The SEC continues its assessment of a uniform fiduciary standard of conduct pursuant to Section 913 of the Dodd-Frank Act. On March 1, 2013, in an effort to facilitate this assessment, the SEC issued a request to the financial services industry and the public for comment and data. Status is “pending”.
Supplemental Schedule for Derivatives and Other Off-Balance Sheet Items (FINRA Regulatory Notice 13-10) – Recently approved by the SEC and applies to reporting by carrying or clearing firms.
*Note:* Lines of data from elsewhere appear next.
-- ==== Sys2Proof/Laws/Memory.lean ====
section
/-! SUPPORT. The laws of memory: read after write, and that every write keeps the canonical form. -/

namespace Sys2Proof.Machine

theorem Memory.wfFrom_cons {lo k : Nat} {v : Byte} {m : Memory} :
    Memory.wfFrom lo ((k, v) :: m) = true ↔ lo ≤ k ∧ k < memSize ∧ v ≠ 0#8 ∧ Memory.wfFrom (k + 1) m = true := by
  simp [Memory.wfFrom, and_assoc]

/-- A canonical memory is canonical from any lower bound. -/
theorem Memory.wfFrom_mono {lo lo' : Nat} {m : Memory} (h : lo ≤ lo') (hm : Memory.wfFrom lo' m = true) :
    Memory.wfFrom lo m = true := by
  cases m with
  | nil => rfl
  | cons c m =>
    obtain ⟨k, v⟩ := c
    rw [Memory.wfFrom_cons] at hm ⊢
    exact ⟨h.trans hm.1, hm.2⟩

/-- Below its lower bound a canonical memory reads as zero. -/
theorem Memory.read_below {lo a : Nat} {m : Memory} (hm : Memory.wfFrom lo m = true) (ha : a < lo) :
    m.read a = 0#8 := by
  induction m generalizing lo with
  | nil => rfl
  | cons c m ih =>
    obtain ⟨k, v⟩ := c
    rw [Memory.wfFrom_cons] at hm
    have hk : k ≠ a := by omega
    simpa [Memory.read, hk] using ih hm.2.2.2 (by omega)

/-- A write leaves every other address alone, in any memory. -/
theorem Memory.read_write_ne (m : Memory) {a b : Nat} (v : Byte) (h : b ≠ a) : (m.write a v).read b = m.read b := by
  induction m with
  | nil => by_cases hv : v = 0#8 <;> simp [Memory.write, Memory.read, hv, h.symm]
  | cons c m ih =>
    obtain ⟨k, w⟩ := c
    by_cases hlt : a < k
    · by_cases hv : v = 0#8 <;> simp [Memory.write, Memory.read, hlt, hv, h.symm]
    · by_cases heq : a = k
      · subst heq
        by_cases hv : v = 0#8 <;> simp [Memory.write, Memory.read, hv, h.symm]
      · simp [Memory.write, Memory.read, hlt, heq, ih]

/-- The byte written reads back, in a canonical memory. -/
theorem Memory.read_write_self {lo : Nat} {m : Memory} (hm : Memory.wfFrom lo m = true) (a : Nat) (v : Byte) :
    (m.write a v).read a = v := by
  induction m generalizing lo with
  | nil => by_cases hv : v = 0#8 <;> simp [Memory.write, Memory.read, hv]
  | cons c m ih =>
    obtain ⟨k, w⟩ := c
    rw [Memory.wfFrom_cons] at hm
    by_cases hlt : a < k
    · by_cases hv : v = 0#8
      · have hk : k ≠ a := by omega
        simpa [Memory.write, Memory.read, hlt, hv, hk] using Memory.read_below hm.2.2.2 (by omega)
      · simp [Memory.write, Memory.read, hlt, hv]
    · by_cases heq : a = k
      · subst heq
        by_cases hv : v = 0#8
        · simpa [Memory.write, hv] using Memory.read_below hm.2.2.2 (by omega)
        · simp [Memory.write, Memory.read, hv]
      · have hk : k ≠ a := fun e => heq e.symm
        simpa [Memory.write, Memory.read, hlt, heq, hk] using ih hm.2.2.2

/-- Read after write, in a canonical memory (20_memory.md R59). -/
theorem Memory.read_write {m : Memory} (hm : m.wf = true) (a b : Nat) (v : Byte) :
    (m.write a v).read b = if b = a then v else m.read b := by
  by_cases h : b = a
  · subst h; simpa using Memory.read_write_self hm b v
  · simpa [h] using Memory.read_write_ne m v h

theorem Memory.write_wfFrom {lo a : Nat} {m : Memory} (v : Byte) (hm : Memory.wfFrom lo m = true) (hlo : lo ≤ a)
    (ha : a < memSize) : Memory.wfFrom lo (m.write a v) = true := by
  induction m generalizing lo with
  | nil =>
    by_cases hv : v = 0#8
    · simp [Memory.write, Memory.wfFrom, hv]
    · rw [Memory.write, if_neg hv, Memory.wfFrom_cons]
      exact ⟨hlo, ha, hv, rfl⟩
  | cons c m ih =>
    obtain ⟨k, w⟩ := c
    have hm' := Memory.wfFrom_cons.mp hm
    by_cases hlt : a < k
    · by_cases hv : v = 0#8
      · simpa [Memory.write, hlt, hv] using hm
      · rw [Memory.write, if_pos hlt, if_neg hv, Memory.wfFrom_cons, Memory.wfFrom_cons]
        exact ⟨hlo, ha, hv, hlt, hm'.2⟩
    · by_cases heq : a = k
      · subst heq
        by_cases hv : v = 0#8
        · simpa [Memory.write, hv] using Memory.wfFrom_mono (by omega) hm'.2.2.2
        · rw [Memory.write, if_neg hlt, if_pos rfl, if_neg hv, Memory.wfFrom_cons]
          exact ⟨hlo, ha, hv, hm'.2.2.2⟩
      · rw [Memory.write, if_neg hlt, if_neg heq, Memory.wfFrom_cons]
        exact ⟨hm'.1, hm'.2.1, hm'.2.2.1, ih hm'.2.2.2 (by omega)⟩

/-- A write to an address of the address space keeps the canonical form. -/
theorem Memory.write_wf {m : Memory} {a : Nat} (v : Byte) (hm : m.wf = true) (ha : a < memSize) :
    (m.write a v).wf = true := Memory.write_wfFrom v hm (Nat.zero_le a) ha

/-- Memory at reset is canonical. -/
theorem State.reset_mem_wf : State.reset.mem.wf = true := rfl

/-- Loading an image keeps the canonical form. -/
theorem placeImage_wf {image : List Byte} {a : Nat} {m : Memory} (hm : m.wf = true)
    (ha : a + image.length ≤ memSize) : (placeImage a image m).wf = true := by
  induction image generalizing a m with
  | nil => exact hm
  | cons b bs ih =>
    have hl : a + (bs.length + 1) ≤ memSize := by simpa using ha
    exact ih (Memory.write_wf b hm (by omega)) (by omega)

end Sys2Proof.Machine
end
Initial schedule as of June 30, 2013 is to be filed on or before July 31, 2013. The schedule covers underwriting and other financing commitments, off-balance sheet financing transactions, non-regular way settlement transactions, and interest in and exposure to variable interest entities.
Proposed Supplemental Schedule for Inventory Positions (FINRA Regulatory Notice 13-05) – In proposed stage and the comment period expired on February 25, 2013. If passed, it would require more detailed information about inventory positions held by the broker-dealer and would be required for all broker-dealers except those who: 1) hold inventory consisting only of U.S. Treasury securities or money market mutual funds, or 2) file FOCUS report Part II CSE. This may be required as early as the fourth quarter of 2013.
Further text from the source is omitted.